Margaret Land (izq.) y Barbara Hellman en la tienda Ruth Kisman Thrift Shop, de East Ridge Retirement Community en Cutler Bay. Miami Herald

Cuando pregunté a los otros tres integrantes de mi grupo de caminata, todos los cuales rondan los 75 años o más, si tenían alguna inquietud con respecto a los arreglos para vivir en el futuro, cada uno dijo que no tenía ninguna. Aunque, como yo, viven en hogares particulares de varios pisos, sin elevadores y, en dos casos, sin baños en cada piso.

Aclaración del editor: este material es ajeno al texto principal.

-- ==== Sys2Proof/Machine/FamStrm.lean ====
section
/-!
DEFINITION. The STREAM family: opening, rings, flushing, closing, the set (ch14, R635 to R640).
-/
namespace Sys2Proof.Machine
open Sys2Proof

/-- The stream that P1 [5:0] names. -/
def strmOf (m : Msg) : Strm := Fin.ofNat 64 (m.f 1 0 6)

/-- A domain that streams need is off (ch14, Commands). -/
def strmOff (s : State) : Bool := !domOn 5 s || !domOn 6 s || !domOn 7 s

/-- A member that is not UP, or is DEGRADED. -/
def badMember (set : Nat) (s : State) : Bool :=
  allTrn.any (fun n => set / 2 ^ n.val % 2 == 1 && (s.trn[n].port != .up || s.trn[n].degraded))

/-- The lowest member of a set. -/
def lowestMember (set : Nat) : Nat := ((List.range 8).find? (fun n => set / 2 ^ n % 2 == 1)).getD 0

/-- The profile may not be bound (R462). -/
def cannotBind (k : Nat) (s : State) : Bool :=
  match getN s.cmp.profile k none with
  | none => true
  | some p => p.mode == 1 && (List.range 16).any (fun j => p.mask.getLsbD (16 + j) && (match getN s.cmp.table j none with
      | none => true
      | some t => ((tableOf t).take (p.width + 1)).all (fun l => l == 0)))

/-- STREAM.OPEN's binding, with the stream's cipher context (R484, R598, R600, R635). -/
def openStream (m : Msg) (s : State) : State :=
  let i := strmOf m
  let set := m.f 2 0 8
  let s := modStream i (fun x => { x with
    state := .isOpen, staged := m.f 1 8 1 == 1, set := BitVec.ofNat 8 set, profile := m.f 2 16 5, keyId := m.p 3
    next := m.pair 4, seq := 0, turn := lowestMember set, last := none, openDs := none, outExt := none
    addedNow := 0, added := [] }) s
  let d := drawSession i 8 s
  { d.2 with cip.ctx := upd d.2.cip.ctx i (fun _ => some {
      keyId := m.p 3, session := BitVec.ofNat 29 d.1, count := BitVec.ofNat 64 (setFloor (BitVec.ofNat 8 set) d.2)
      blocks := 0, reseeds := 0, old := [] }) }

def streamOpen : Cmd := {
  opcode := 0x0301, lens := fun _ => [5], bits := fun _ => [0x13F, 0x1F00FF, 0xFFFFFFFF, 0xFFFFFFFF, 0xFFFF]
  param := fun m _ => decide (m.f 2 0 8 = 0) || m.p 3 == 0 || m.p 3 == 0xFFFFFFFF || decide (m.pair 4 = noRecord)
  state := fun m s => strmOff s || s.ing.stream[strmOf m].state != .closed || badMember (m.f 2 0 8) s ||
    cannotBind (m.f 2 16 5) s
  act := fun m s => (rOk, [], openStream m s) }

/-- STREAM.OPEN (R635). -/
def execStreamOpen (ch : Chan) (s : State) : Host.Outcome State Fault Refusal := doneS (runCommand streamOpen ch) s

/-! ### Rings (R295, R636) -/

/-- Completions that the stream's records and queue pairs may still need (R301). -/
def reservedNow (i : Strm) (s : State) : Nat :=
  let m := s.ing.stream[i]
  let recs := (m.order.map (fun r => match getRec r s with
    | some v => 1 + b2n v.stagedDue
    | none => 0)).sum
  let helds := (m.held.filter (fun h => decide (h.2.kind = 1 ∨ h.2.flags % 2 = 1))).length
  let qps := ((List.finRange 2).map (fun p => ((List.finRange 64).map (fun k => match s.net.port[p].qp[k] with
    | some q => if q.stream = i then q.credits + (match q.msg with
        | some x => b2n x.credited
        | none => 0) else 0
    | none => 0)).sum)).sum
  recs + helds + qps * cplNeed m

/-- The rings that STREAM.ATTACH names. -/
def ringsIn (m : Msg) : Rings :=
  { hasSq := m.f 1 8 1 == 1, cqStg := m.f 1 9 1 == 1, sqBase := m.pair 2, sqLog := m.f 4 0 5, cqBase := m.pair 5
    cqLog := m.f 4 8 5 }

/-- A breach of R295, or a field that is not zero where P1 makes it unused (R636). -/
def badRings (r : Rings) : Bool :=
  decide (r.cqLog < 6 ∨ 16 < r.cqLog) ||
  (if r.hasSq then decide (r.sqLog < 6 ∨ 16 < r.sqLog ∨ r.sqBase % 4096 ≠ 0 ∨ r.sqBase + 64 * 2 ^ r.sqLog > 2 ^ 64)
   else decide (r.sqBase ≠ 0 ∨ r.sqLog ≠ 0)) ||
  (if r.cqStg then decide (r.cqBase ≠ 0) else decide (r.cqBase % 4096 ≠ 0 ∨ r.cqBase + 32 * 2 ^ r.cqLog > 2 ^ 64))

/-- BAR2 offset of a stream's CQ in staging (R636). -/
def cqOffset (i : Strm) : Nat := 0x05000000 + i.val * 0x200000

/-- The rings are attached, and what was held is posted (R636). Answers the number of held completions posted. -/
def attach (i : Strm) (r : Rings) (s : State) : Nat × State :=
  let was := s.ing.stream[i].held.length
  let back := s.ing.stream[i].state == .detached
  let s := if r.cqStg then writeLines (cqOffset i) (List.replicate (32 * 2 ^ r.cqLog) 0) s else s
  let s := modStream i (fun m => { m with
    rings := some r, sqTail := 0, sqHead := 0, cqTail := 0, cqHead := 0, phase := true
    state := if back then (if m.closeTicket.isSome then .closing else .isOpen) else m.state }) s
  let s := modStream i (fun m => { m with reserved := reservedNow i s }) s
  let s := postHeld i was s
  let n := was - s.ing.stream[i].held.length
  (n, postBuffers (resumeStream i s))

def streamAttach : Cmd := {
  opcode := 0x0302, lens := fun _ => [6], bits := fun _ => [0x33F, 0xFFFFFFFF, 0xFFFFFFFF, 0x1F1F]
  param := fun m _ => badRings (ringsIn m)
  state := fun m s =>
    let x := s.ing.stream[strmOf m]
    strmOff s || x.state == .closing || (x.rings.isSome && x.state != .detached)
  act := fun m s =>
    let r := ringsIn m
    let x := attach (strmOf m) r s
    (rOk, [BitVec.ofNat 32 (if r.cqStg then cqOffset (strmOf m) else 0), BitVec.ofNat 32 x.1], x.2) }

/-- STREAM.ATTACH (R636). -/
def execStreamAttach (ch : Chan) (s : State) : Host.Outcome State Fault Refusal := done (runCommand streamAttach ch) s

/-! ### Flush and close (R606, R637, R638) -/

/-- The stream's open data set closes short at the next row boundary (R606). -/
def closeOpenDs (i : Strm) (s : State) : State :=
  match s.ing.stream[i].openDs with
  | some (k, dsn) => if h : k < 8 then
      (if s.fmt.trn[k].cur = some dsn then modFmt ⟨k, h⟩ (fun f => { f with closing := true }) s else s) else s
  | none => s

def streamFlush : Cmd := {
  opcode := 0x0303, lens := fun _ => [1], bits := fun _ => [0x3F]
  state := fun m s => strmOff s || s.ing.stream[strmOf m].state != .isOpen
  long := fun m => some (.flush (strmOf m))
  start := fun m t s => closeOpenDs (strmOf m)
    (modStream (strmOf m) (fun x => { x with flushes := x.flushes ++ [(t, x.last)] }) s) }

/-- STREAM.FLUSH (R637). -/
def execStreamFlush (ch : Chan) (s : State) : Host.Outcome State Fault Refusal := done (runCommand streamFlush ch) s

def streamClose : Cmd := {
  opcode := 0x0304, lens := fun _ => [1], bits := fun _ => [0x3F]
  state := fun m s => strmOff s || s.ing.stream[strmOf m].state != .isOpen
  long := fun m => some (.close (strmOf m))
  start := fun m t s =>
    let i := strmOf m
    resumeStream i (closeOpenDs i (modStream i (fun x => { x with state := .closing, closeTicket := some t }) s)) }

/-- STREAM.CLOSE (R638). -/
def execStreamClose (ch : Chan) (s : State) : Host.Outcome State Fault Refusal := done (runCommand streamClose ch) s

/-- A flush has nothing left to wait for. -/
def flushMet (i : Strm) (last : Option Nat) (s : State) : Bool :=
  match last with
  | none => true
  | some n => s.ing.stream[i].order.all (fun r => match getRec r s with
    | some v => decide (n < v.number)
    | none => true)

/-- The two words of a record number. -/
def numberWords (n : Nat) : List Word := [BitVec.ofNat 32 n, BitVec.ofNat 32 (n / 2 ^ 32)]

/-- STREAM_FLUSH_DONE: every flush of the stream whose records are final completes (R637). -/
def execStreamFlushDone (st : Strm) (s : State) : Host.Outcome State Fault Refusal :=
  done (fun s =>
    if !supRuns s then s
    else
      let met := s.ing.stream[st].flushes.filter (fun f => flushMet st f.2 s)
      let s := modStream st (fun m => { m with flushes := m.flushes.filter (fun f => !met.contains f) }) s
      met.foldl (fun s f => completeTicket f.1 rOk (numberWords (f.2.getD noRecord)) s) s) s

/-- STREAM_CLOSE_DONE: the context and the rings go, and the stream is CLOSED (R638), also where a halt or the safe state ended
its command (log 82). -/
def execStreamCloseDone (st : Strm) (s : State) : Host.Outcome State Fault Refusal :=
  doneS (fun s =>
    let m := s.ing.stream[st]
      if !supRuns s || m.state != .closing || !m.order.isEmpty || !m.pulls.isEmpty || !m.held.isEmpty || !m.flushes.isEmpty then s
      else
        let es := (m.outExt.map (fun x => [x.1])).getD []
        let s := modStream st (fun m => { m with
          state := .closed, closeTicket := none, rings := none, reserved := 0, outExt := none, openDs := none
          noTransport := false }) s
        let s := collect es { s with cip.ctx := upd s.cip.ctx st (fun _ => none) }
        match m.closeTicket with
        | some t => completeTicket t rOk [BitVec.ofNat 32 m.accepted.toNat] s
        | none => s) s

/-! ### STREAM.SET and STREAM.INFO (R627, R639, R640) -/

/-- The stream's open data set lies on a transport that a new set leaves out (R627). -/
def openOutside (i : Strm) (set : Nat) (s : State) : Bool := match s.ing.stream[i].openDs with
  | some (k, _) => decide (set / 2 ^ k % 2 = 0)
  | none => false

def streamSet : Cmd := {
  opcode := 0x0305, lens := fun _ => [2], bits := fun _ => [0x3F, 0xFF]
  param := fun m _ => m.p 2 == 0
  state := fun m s =>
    let x := s.ing.stream[strmOf m]
    strmOff s || x.state == .closed || badMember ((m.p 2).toNat &&& (~~~x.set).toNat) s
  act := fun m s =>
    let i := strmOf m
    let set := m.f 2 0 8
    (rOk, [], modStream i (fun x => { x with set := BitVec.ofNat 8 set, turn := lowestMember set })
      (if openOutside i set s then closeOpenDs i s else s)) }

/-- STREAM.SET (R627, R639). -/
def execStreamSet (ch : Chan) (s : State) : Host.Outcome State Fault Refusal := doneS (runCommand streamSet ch) s

def stateCode : StrmState → Nat
  | .closed => 0
  | .isOpen => 1
  | .detached => 2
  | .closing => 3

/-- DSNs of the stream in windows. -/
def dsnsInWindows (i : Strm) (s : State) : Nat :=
  (allTrn.map (fun n => (s.fmt.trn[n].window.filter (fun d =>
    d.kind == .data && d.stream == i.val && d.copies.any (fun c => decide (0 < c.built)))).length)).sum

def streamWords (i : Strm) (s : State) : List Word :=
  let m := s.ing.stream[i]
  [pack [(0, stateCode m.state), (8, b2n m.staged), (9, b2n m.noTransport), (16, m.profile)],
   pack [(0, m.set.toNat), (8, (m.set &&& ofBits 8 (fun k => (getN s.trn k {}).degraded)).toNat)], m.keyId] ++
  numberWords m.next ++ numberWords m.seq ++
  [BitVec.ofNat 32 ((streamBacklog i s + 1023) / 1024), BitVec.ofNat 32 (dsnsInWindows i s)]

def streamInfo : Cmd := {
  opcode := 0x0306, safe := true, lens := fun _ => [1], bits := fun _ => [0x3F]
  act := fun m s => (rOk, streamWords (strmOf m) s, s) }

/-- STREAM.INFO (R640). -/
def execStreamInfo (ch : Chan) (s : State) : Host.Outcome State Fault Refusal := done (runCommand streamInfo ch) s

end Sys2Proof.Machine
end

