-- ==== Sys2Proof/WellFormed.lean ====
section
/-!
DEFINITION. Commands that can come from outside: offsets that name a register, ranges inside staging, lists of the length
the hardware gives. A sender's command that is refused is well formed: the refusal is its effect.
-/
namespace Sys2Proof

/-- The byte offset of a 32-bit location in BAR0's 64 KiB (ch04). -/
def regOffset (off : Nat) : Bool := decide (off % 4 = 0 ∧ off < 0x10000)

/-- The range lies in the 96 GiB of staging (ch09). -/
def inStaging (off len : Nat) : Bool := decide (off + len ≤ 96 * 2 ^ 30)

/-- The range lies in the 128 GiB that BAR2 spans (R293). -/
def inBar2 (off len : Nat) : Bool := decide (off + len ≤ 2 ^ 37)

/-- Record descriptors (R39). -/
def descriptors : Nat := 262144

/-- The command's operands are ones that the hardware can be given. -/
def Instr.wellFormed : Instr → Bool
  | .sysInfo _ => true
  | .sysPowerDomainOn _ => true
  | .sysPowerDomainOff _ => true
  | .sysPowerAutoVrfOn _ => true
  | .sysPowerAutoVrfOff _ => true
  | .sysPowerStandby _ => true
  | .sysReset _ => true
  | .sysAudit _ => true
  | .sysFaultsStatus _ => true
  | .sysFaultsRead _ => true
  | .sysFaultsRelease _ => true
  | .sysFaultsRecover _ => true
  | .sysConfigGet _ => true
  | .sysConfigSet _ => true
  | .unknownOpcode _ => true
  | .xportInfo _ => true
  | .xportLinkStart _ => true
  | .xportLinkStop _ => true
  | .xportLoadWrite _ => true
  | .xportLoadRead _ => true
  | .xportUnload _ => true
  | .xportClear _ => true
  | .xportParam _ => true
  | .streamOpen _ => true
  | .streamAttach _ => true
  | .streamFlush _ => true
  | .streamClose _ => true
  | .streamSet _ => true
  | .streamInfo _ => true
  | .restoreIndex _ => true
  | .restoreRebuild _ => true
  | .restoreRecord _ => true
  | .restoreFind _ => true
  | .restoreInfo _ => true
  | .restoreParamGet _ => true
  | .restoreParamSet _ => true
  | .restoreRelease _ => true
  | .keyLoad _ => true
  | .keyClear _ => true
  | .keyInfo _ => true
  | .keyKekSet _ => true
  | .keyContext _ => true
  | .lifeInfo _ => true
  | .lifeSet _ => true
  | .lifeAdvance _ => true
  | .profileSet _ => true
  | .profileGet _ => true
  | .profileLoadTable _ => true
  | .profileReadTable _ => true
  | .govInfo _ => true
  | .govParamGet _ => true
  | .govParamSet _ => true
  | .govHoldAuto _ => true
  | .govHoldFixed _ => true
  | .govHoldStop _ => true
  | .netInfo _ => true
  | .netPortEnable _ => true
  | .netPortDisable _ => true
  | .netAddr _ => true
  | .netQpCreate _ => true
  | .netQpDestroy _ => true
  | .netQpQuery _ => true
  | .netNeighRead _ => true
  | .netNeighFlush _ => true
  | .dmaInfo _ => true
  | .dmaShare _ => true
  | .dmaRings _ => true
  | .diagInfo _ => true
  | .diagLoopOn _ => true
  | .diagLoopOff _ => true
  | .diagInject _ => true
  | .diagInjectDisarm _ => true
  | .diagKat _ => true
  | .tetherInfo _ => true
  | .tetherExportRing _ => true
  | .tetherExportFreezeBuf _ => true
  | .tetherExportFollow _ => true
  | .tetherFreeze _ => true
  | .tetherThaw _ => true
  | .tetherParamGet _ => true
  | .tetherParamSet _ => true
  | .mbxGo _ _ _ => true
  | .mbxWriteWhileFull _ _ _ => true
  | .mbxStatRead _ _ => true
  | .cqDoneRelease _ _ _ => true
  | .dbStatClear _ _ => true
  | .heartbeat => true
  | .sysResetDelayExpiry => true
  | .rcFieldRead _ off => regOffset off
  | .counterLoRead _ off => regOffset off
  | .indAddrWrite _ _ => true
  | .indDataRead _ => true
  | .indDataWrite _ _ => true
  | .farPrefetchDone _ _ => true
  | .farWriteAck _ _ => true
  | .farAccessTimeout _ => true
  | .wvSelWrite _ _ => true
  | .wvPieceLoaded => true
  | .wvData3Read _ => true
  | .fwLoadStart _ => true
  | .intCtrlEoi _ => true
  | .eoiReleaseEnd => true
  | .msixHoldoffEnd => true
  | .configWrite _ off _ => regOffset off
  | .bar0UnsupportedRequest _ _ _ .controller => true
  | .bar0UnsupportedRequest off len _ .read => decide (off < 0x10000 ∧ 1 ≤ len)
  | .bar0UnsupportedRequest off len _ (.write ws) => decide (off < 0x10000 ∧ 1 ≤ len ∧ ws.length = len)
  | .bar0PoisonedWrite off _ => regOffset off
  | .strmSqTailWrite _ _ => true
  | .strmCqHeadWrite _ _ => true
  | .dmaTailWrite _ _ => true
  | .dmaEnable _ _ => true
  | .dmaDisable _ _ => true
  | .dmaResume _ _ => true
  | .dmaHdoneClear _ _ => true
  | .nackedClear _ => true
  | .auxFuncWrite _ _ _ => true
  | .auxParkEnd _ => true
  | .auxContClear _ _ => true
  | .auxLevelAccepted _ _ => true
  | .auxContentionTrip _ => true
  | .ledWave => true
  | .i2cAddress _ => true
  | .setAddr a => decide (a.length ≤ 4)
  | .write _ => true
  | .setCtrl _ => true
  | .readStat => true
  | .readData _ => true
  | .i2cUnknownCommand _ => true
  | .i2cStopMidWord => true
  | .powerOnReset => true
  | .resetNAssert => true
  | .resetNRelease _ => true
  | .vaonBrownout => true
  | .vcoreBrownout => true
  | .brownoutRelease _ => true
  | .nvInhibit => true
  | .nvResume => true
  | .refclkLoss => true
  | .refclkReturn => true
  | .pllLostLock _ => true
  | .pllUnlock _ => true
  | .gearboxSlip _ => true
  | .perstNAssert => true
  | .perstNRelease => true
  | .pmeTurnOff => true
  | .standbyAckTimeout => true
  | .wakeRequest _ => true
  | .fuseLoadDone _ => true
  | .selfTestDone _ => true
  | .hbmTrainingDone _ => true
  | .imageCheckDone _ => true
  | .ready _ => true
  | .domainSwitchStart => true
  | .domainSwitchDone => true
  | .pdFail => true
  | .autoGateOff _ => true
  | .parityCheckerVisit off _ => regOffset off
  | .sramUe _ => true
  | .faultInHand => true
  | .faultHandlingDone => true
  | .safeStopTimeout _ => true
  | .wdWarn => true
  | .watchdogExpiry => true
  | .thermalSample rs => decide (rs.length = 8)
  | .pcieLinkUp speed l => decide (1 ≤ speed ∧ speed ≤ 5) && [1, 2, 4, 8, 16].contains l.width
  | .hotReset _ => true
  | .configSpaceWrite _ => true
  | .aerCorr => true
  | .aerFatal _ => true
  | .sqPull _ es => !es.isEmpty
  | .payloadPullDone _ _ _ => true
  | .landing r => decide (r < descriptors)
  | .readCompletionError _ _ => true
  | .cplTimeout _ => true
  | .descriptorFetch _ _ => true
  | .descriptorEnd _ _ => true
  | .bar2Read off len _ => inBar2 off len
  | .bar2Write off bs _ => inBar2 off bs.length
  | .narrowWrite _ a bs _ => inStaging a bs.length
  | .mergeWriteBack l => inStaging (64 * l) 64
  | .scrubLine l _ => inStaging (64 * l) 64
  | .stackFail _ => true
  | .cmpDispatch => true
  | .blockCoded _ _ => true
  | .engineKatStart _ => true
  | .engineKatDone _ _ => true
  | .cipDispatch => true
  | .blockEncrypted _ => true
  | .reencryptBlock => true
  | .maskReseed _ => true
  | .entropyFail => true
  | .unlockWindowExpiry => true
  | .nvRowDone => true
  | .keySlotEmptied _ => true
  | .coreFault _ => true
  | .dataSetBoundary _ l => decide (l < 2 ^ 32)
  | .rowBuild _ => true
  | .rowFlushTimer _ => true
  | .rowRuled _ _ => true
  | .rulingTimeout _ => true
  | .deepDecodeDone _ _ => true
  | .finalCompletionPosted r => decide (r < descriptors)
  | .sessionEnd _ => true
  | .govEvaluation => true
  | .wrapTurn _ => true
  | .extHoldExpiry => true
  | .rampFault _ => true
  | .servoFrame _ _ => true
  | .speedErr _ => true
  | .hello _ _ => true
  | .helloTimeout _ => true
  | .laneLockTimeout _ _ => true
  | .identityCheck _ ids => decide (ids.length = 10)
  | .portUp _ => true
  | .credit _ _ _ => true
  | .motionStat _ _ => true
  | .cartridge _ _ => true
  | .power _ _ => true
  | .laneStat _ _ => true
  | .sensor _ _ => true
  | .regData _ _ _ _ => true
  | .fault _ _ => true
  | .keepalive _ => true
  | .statusMessageDiscard _ => true
  | .keepaliveDue _ => true
  | .linkDown _ => true
  | .losIn _ _ => true
  | .sysrefErr _ => true
  | .jesdCrcError _ _ => true
  | .loadTimeout _ => true
  | .rxFrameDrop _ _ => true
  | .arpRequest _ _ => true
  | .echoRequest _ _ => true
  | .neighbourReply _ _ _ => true
  | .neighbourRetry _ i => decide (i < 256)
  | .neighbourConfirm _ i => decide (i < 256)
  | .dadDone _ _ => true
  | .inboundPacket _ _ => true
  | .closingPacketTaken _ => true
  | .xoff _ => true
  | .pfcRepeat _ => true
  | .xon _ => true
  | .pfcReceived _ q _ => decide (q.length = 8)
  | .pfcLong _ _ => true
  | .linkUp _ => true
  | .ethLinkDown _ _ => true
  | .linkHoldExpiry _ => true
  | .portAlignTimeout _ => true
  | .fecUncorr _ => true
  | .outboundAck _ _ _ => true
  | .ackTimeout _ _ => true
  | .remoteNak _ _ => true
  | .qpDestroyDone _ _ => true
  | .restoreDataSetRead _ _ => true
  | .restoreBlockDecrypted t => decide (t < 64)
  | .restoreBlockDecoded t => decide (t < 64)
  | .restoreRecordDone t => decide (t < 64)
  | .restoreIndexDone _ => true
  | .restoreRebuildDone _ => true
  | .recoverDone _ => true
  | .streamFlushDone _ => true
  | .streamCloseDone _ => true
  | .diagKatDone _ => true
  | .injectOffsetEnd _ => true
  | .anchorStart => true
  | .anchorDone => true
  | .check _ _ _ => true
  | .epoch => true
  | .followHeader => true
  | .tetherExportDone _ => true
  | .tapInstruction _ => true
  | .tapReset => true
  | .debugHalt => true
  | .debugResume => true
  | .debugStep => true
  | .triggerHit => true
  | .abstractCommand _ _ _ => true
  | .programBufferExec => true
  | .sbaRead _ size => [8, 16, 32, 64].contains size
  | .sbaWrite _ size _ => [8, 16, 32, 64].contains size
  | .ndmreset => true
  | .dmactiveClear => true
  | .vaonPowerOnCrossing => true
  | .pllLock _ => true
  | .prbsCheckerLock r => decide (r.lane < 144)
  | .receivedPauseExpiry _ _ => true
  | .linkStartResend _ => true
  | .sramCorr _ => true

end Sys2Proof
end

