/-- The first queued switch starts when none runs: to the state the domain has it completes OK and changes nothing else
(R119), off against its precondition it ends with E_STATE, else it runs, the PD_STAT bit clearing at once on the way
off. Its end gives the domain its reset values or its blocks back and completes; PD_FAIL ends a switch on with a level-2
fault of CLK, which halts the domain's blocks (log 172), and E_FAULT. GOV asks for a still half's gating, which is
looked at again when its switch begins. The parity checker's visit reports a mismatch once. A recovery ends by resetting
its block. SRAM errors are level 4, corrections are notices. Nothing else changes but what follows from any command.
(R98; R101; R116; R118; R119; R135; R163; R165; R217; R222; R281; R287) -/
def Obligations.DomainEventsComplete : Prop :=
  (∀ (w : DomSwitch) (rest : List DomSwitch) (s : State), s.power.queue = w :: rest → s.power.switching = none →
    supRuns s = true →
    let t : State := { s with power.queue := rest }
    exec .domainSwitchStart s = .next (settle s (
      if domOn w.dom s = w.on then endSwitch w rOk t
      else if w.on = false ∧ (offAllowed w.dom t = false ∨ (w.ticket = none ∧ halfStill w.dom t = false)) then
        endSwitch w rState t
      else if w.on then { t with power.switching := some w }
      else { t with power.switching := some w, power.on := clrBit s.power.on w.dom }))) ∧
  (∀ (w : DomSwitch) (s : State), s.power.switching = some w →
    let t := if w.on then domainOn w.dom { s with power.switching := none, power.on := setBit s.power.on w.dom }
      else domainOff w.dom { s with power.switching := none }
    exec .domainSwitchDone s = .next (settle s (checkStreams (endSwitch w rOk
      (if w.ticket.isNone then setLeaf 19 0 t else t))))) ∧
  (∀ (w : DomSwitch) (s : State), s.power.switching = some w → w.on = true →
    let t := setLeaf 23 1 { s with power.switching := none }
    let b := haltBlocks (failedBlocks w.dom) t
    exec .pdFail s = .next (settle s (endSwitch w rFault (queueFault
      { level := 2, source := 23, leaf := 1, stamp := s.tether.stamp, detail := 0, preempted := false, owes := b.1 }
      b.2)))) ∧
  (∀ (h : Fin 2) (s : State), s.power.autoVrf = true → govOn s = true → domOn (8 + h.val) s = true →
    offAllowed (8 + h.val) s = true → halfStill (8 + h.val) s = true →
    (∀ w ∈ s.power.queue ++ s.power.switching.toList, w.dom ≠ 8 + h.val) →
    exec (.autoGateOff h) s = .next (settle s { s with
      power.queue := s.power.queue ++ [{ dom := 8 + h.val, on := false, ticket := none }] })) ∧
  (∀ (off : Nat) (flips rw : Word) (s : State), configBits off = some rw → resetHeld s = false → s.power.cclk = true →
    configOn off s = true →
    let t := upsetReg off flips rw s
    exec (.parityCheckerVisit off flips) s = .next (settle s (
      if t.regs.badParity.contains off && !t.regs.parityReported.contains off then reportParity off t else t))) ∧
  (∀ (ok : Bool) (t src : Nat) (s : State), recovering s = some (t, src) → supRuns s = true →
    exec (.recoverDone ok) s = .next (settle s (checkStreams (recovered src ok t s)))) ∧
  (∀ (u : SramUnit) (s : State), s.power.cclk = true → resetHeld s = false → s.power.on = 0xFFF →
    exec (.sramUe u) s = .next (settle s (match u with
      | .dma => raise4 2 4 s
      | .cmp => raise4 7 2 s
      | .cip => raise4 8 5 s
      | .fmt => raise4 10 5 s
      | .vrf => raise4 19 2 s
      | .sup => raise4 26 5 s))) ∧
  (∀ (u : CorrUnit) (s : State), s.power.cclk = true → resetHeld s = false → s.power.on = 0xFFF →
    exec (.sramCorr u) s = .next (settle s (match u with
      | .dma => setLeaf 2 3 s
      | .cmp => setLeaf 7 1 s
      | .sup => setLeaf 26 4 s)))

/-- The first switch of the queue asks for the state that its domain already has, its command still in flight: its command
completes with OK, and no domain changes. Nothing else changes but what follows from any command. (R119) -/
def Obligations.SwitchToTheSameStateChangesNothing : Prop :=
  ∀ (d t : Nat) (on : Bool) (rest : List DomSwitch) (s : State),
    s.power.queue = { dom := d, on := on, ticket := some t } :: rest → s.power.switching = none → supRuns s = true →
    domOn d s = on → (ticketsOf (fun l => l == .domain d on) s).contains t = true →
    exec .domainSwitchStart s = .next (settle s (completeTicket t rOk [w32 s.power.on.toNat] { s with power.queue := rest })) ∧
    (completeTicket t rOk [w32 s.power.on.toNat] { s with power.queue := rest }).power = { s.power with queue := rest }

Mi hijo en Los Ángeles me preguntó hace poco qué haría yo si ya no pudiera vivir en mi casa, y le respondí con sorna: “Me voy a vivir contigo”. Las ventajas: Estaría rodeada por una familia cariñosa que me apoye, y el clima cálido es beneficioso para alguien como yo que se vuelve cada vez más intolerante al frío con cada año que pasa. Las desventajas: Perdería una comunidad familiar y una diversidad de amigos, y su casa, a diferencia de la mía, está en una empinada colina sin tiendas cerca; y, si no pudiera manejar ya, tendrían que llevarme a todas partes.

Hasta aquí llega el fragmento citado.